WHAT NEEDS TO BE DONE :: Word for word, transcribe the data below from the line with "semLast : FMap Nat := []" to the line with "pfTail : Nat := 0", keeping both of those lines.

[Data excerpts]
########
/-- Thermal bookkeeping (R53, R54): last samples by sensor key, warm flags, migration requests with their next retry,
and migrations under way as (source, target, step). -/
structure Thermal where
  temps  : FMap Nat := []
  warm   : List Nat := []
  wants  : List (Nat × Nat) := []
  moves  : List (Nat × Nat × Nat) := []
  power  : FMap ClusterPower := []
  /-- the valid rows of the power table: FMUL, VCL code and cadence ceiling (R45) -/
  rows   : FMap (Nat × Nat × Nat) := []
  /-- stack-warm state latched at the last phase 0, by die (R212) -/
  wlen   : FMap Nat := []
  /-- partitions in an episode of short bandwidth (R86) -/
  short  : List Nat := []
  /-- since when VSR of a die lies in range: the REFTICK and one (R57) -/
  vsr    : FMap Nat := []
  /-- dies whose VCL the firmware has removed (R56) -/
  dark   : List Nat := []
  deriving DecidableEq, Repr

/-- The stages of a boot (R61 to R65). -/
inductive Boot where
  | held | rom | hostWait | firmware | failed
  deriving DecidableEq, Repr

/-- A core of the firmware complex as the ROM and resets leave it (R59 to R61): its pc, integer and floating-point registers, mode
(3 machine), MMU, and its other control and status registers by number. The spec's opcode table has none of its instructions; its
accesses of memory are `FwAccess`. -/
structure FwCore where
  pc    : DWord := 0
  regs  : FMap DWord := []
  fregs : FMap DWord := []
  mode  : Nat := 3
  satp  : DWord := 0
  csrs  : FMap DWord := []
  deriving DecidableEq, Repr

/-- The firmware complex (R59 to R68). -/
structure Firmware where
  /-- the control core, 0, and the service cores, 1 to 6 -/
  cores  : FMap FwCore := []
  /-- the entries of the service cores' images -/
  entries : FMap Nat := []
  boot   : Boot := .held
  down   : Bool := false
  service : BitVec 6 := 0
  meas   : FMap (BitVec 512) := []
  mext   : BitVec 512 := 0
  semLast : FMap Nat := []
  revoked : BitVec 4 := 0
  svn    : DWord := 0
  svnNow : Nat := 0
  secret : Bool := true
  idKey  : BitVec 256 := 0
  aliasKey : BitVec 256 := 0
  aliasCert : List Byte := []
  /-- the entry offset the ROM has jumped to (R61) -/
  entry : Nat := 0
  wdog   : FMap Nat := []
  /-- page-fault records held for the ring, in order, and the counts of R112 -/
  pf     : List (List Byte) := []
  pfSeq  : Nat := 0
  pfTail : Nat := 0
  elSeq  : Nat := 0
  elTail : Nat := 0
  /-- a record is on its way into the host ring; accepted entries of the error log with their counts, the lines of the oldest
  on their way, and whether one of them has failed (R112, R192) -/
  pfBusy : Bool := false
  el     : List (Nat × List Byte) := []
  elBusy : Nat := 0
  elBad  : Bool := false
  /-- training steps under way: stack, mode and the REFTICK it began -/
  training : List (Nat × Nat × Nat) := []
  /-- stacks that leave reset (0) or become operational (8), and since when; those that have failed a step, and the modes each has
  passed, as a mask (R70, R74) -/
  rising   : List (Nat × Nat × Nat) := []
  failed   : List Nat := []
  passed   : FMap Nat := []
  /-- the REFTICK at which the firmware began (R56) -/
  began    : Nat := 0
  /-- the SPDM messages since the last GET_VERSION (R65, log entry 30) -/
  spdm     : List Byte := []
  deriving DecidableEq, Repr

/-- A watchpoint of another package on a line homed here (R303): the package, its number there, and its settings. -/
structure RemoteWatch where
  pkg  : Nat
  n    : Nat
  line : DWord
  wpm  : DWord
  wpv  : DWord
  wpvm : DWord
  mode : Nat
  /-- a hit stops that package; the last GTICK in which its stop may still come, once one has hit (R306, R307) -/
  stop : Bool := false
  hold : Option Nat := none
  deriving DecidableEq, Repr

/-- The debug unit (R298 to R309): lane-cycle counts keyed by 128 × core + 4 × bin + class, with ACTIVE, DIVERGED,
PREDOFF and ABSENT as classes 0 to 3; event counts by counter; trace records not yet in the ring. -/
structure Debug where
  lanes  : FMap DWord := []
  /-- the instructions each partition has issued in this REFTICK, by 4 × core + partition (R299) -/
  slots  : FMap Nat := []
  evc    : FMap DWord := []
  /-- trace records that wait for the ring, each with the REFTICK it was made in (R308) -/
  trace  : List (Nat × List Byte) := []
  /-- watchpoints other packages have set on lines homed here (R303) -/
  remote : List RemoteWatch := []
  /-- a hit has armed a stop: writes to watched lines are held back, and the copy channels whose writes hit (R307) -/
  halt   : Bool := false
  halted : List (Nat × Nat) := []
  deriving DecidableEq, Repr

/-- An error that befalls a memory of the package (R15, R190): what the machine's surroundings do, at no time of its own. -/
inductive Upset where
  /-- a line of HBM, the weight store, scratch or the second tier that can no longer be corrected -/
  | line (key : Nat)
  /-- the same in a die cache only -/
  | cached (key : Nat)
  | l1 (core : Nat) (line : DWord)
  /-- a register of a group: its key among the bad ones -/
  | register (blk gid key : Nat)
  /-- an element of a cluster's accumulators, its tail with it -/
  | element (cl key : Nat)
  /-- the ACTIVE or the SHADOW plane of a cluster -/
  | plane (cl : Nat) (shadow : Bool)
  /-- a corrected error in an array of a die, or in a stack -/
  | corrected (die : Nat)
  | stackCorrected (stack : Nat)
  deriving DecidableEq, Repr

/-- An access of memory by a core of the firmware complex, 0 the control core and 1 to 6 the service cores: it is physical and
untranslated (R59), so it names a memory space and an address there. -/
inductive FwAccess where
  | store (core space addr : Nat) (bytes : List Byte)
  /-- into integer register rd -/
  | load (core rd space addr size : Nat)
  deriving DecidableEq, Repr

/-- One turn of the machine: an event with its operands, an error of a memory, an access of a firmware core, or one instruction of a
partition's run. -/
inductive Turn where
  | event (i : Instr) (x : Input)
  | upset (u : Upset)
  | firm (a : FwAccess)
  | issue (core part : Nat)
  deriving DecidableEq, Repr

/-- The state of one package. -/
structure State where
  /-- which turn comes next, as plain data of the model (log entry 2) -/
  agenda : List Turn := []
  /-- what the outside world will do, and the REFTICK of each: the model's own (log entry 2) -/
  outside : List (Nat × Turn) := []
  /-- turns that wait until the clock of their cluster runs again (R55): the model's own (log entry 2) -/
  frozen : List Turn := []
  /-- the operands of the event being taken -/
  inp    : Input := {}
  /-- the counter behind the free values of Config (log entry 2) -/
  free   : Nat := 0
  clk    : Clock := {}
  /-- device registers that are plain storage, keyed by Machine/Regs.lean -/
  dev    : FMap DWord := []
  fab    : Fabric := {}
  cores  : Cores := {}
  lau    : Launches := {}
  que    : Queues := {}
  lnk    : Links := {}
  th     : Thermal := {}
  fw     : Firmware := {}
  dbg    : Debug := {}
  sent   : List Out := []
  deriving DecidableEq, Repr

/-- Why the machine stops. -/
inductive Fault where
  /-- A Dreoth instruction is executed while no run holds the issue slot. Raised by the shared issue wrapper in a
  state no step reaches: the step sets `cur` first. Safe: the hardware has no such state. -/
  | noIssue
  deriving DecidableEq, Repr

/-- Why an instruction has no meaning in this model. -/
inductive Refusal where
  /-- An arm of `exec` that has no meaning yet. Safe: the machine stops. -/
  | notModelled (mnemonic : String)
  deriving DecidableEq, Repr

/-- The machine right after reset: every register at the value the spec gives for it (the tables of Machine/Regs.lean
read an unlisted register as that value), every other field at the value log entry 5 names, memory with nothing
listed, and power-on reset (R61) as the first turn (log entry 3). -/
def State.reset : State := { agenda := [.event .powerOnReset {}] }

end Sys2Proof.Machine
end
########
RESULT OF THIS TASK ::
  semLast : FMap Nat := []
  revoked : BitVec 4 := 0
  svn    : DWord := 0
  svnNow : Nat := 0
  secret : Bool := true
  idKey  : BitVec 256 := 0
  aliasKey : BitVec 256 := 0
  aliasCert : List Byte := []
  /-- the entry offset the ROM has jumped to (R61) -/
  entry : Nat := 0
  wdog   : FMap Nat := []
  /-- page-fault records held for the ring, in order, and the counts of R112 -/
  pf     : List (List Byte) := []
  pfSeq  : Nat := 0
  pfTail : Nat := 0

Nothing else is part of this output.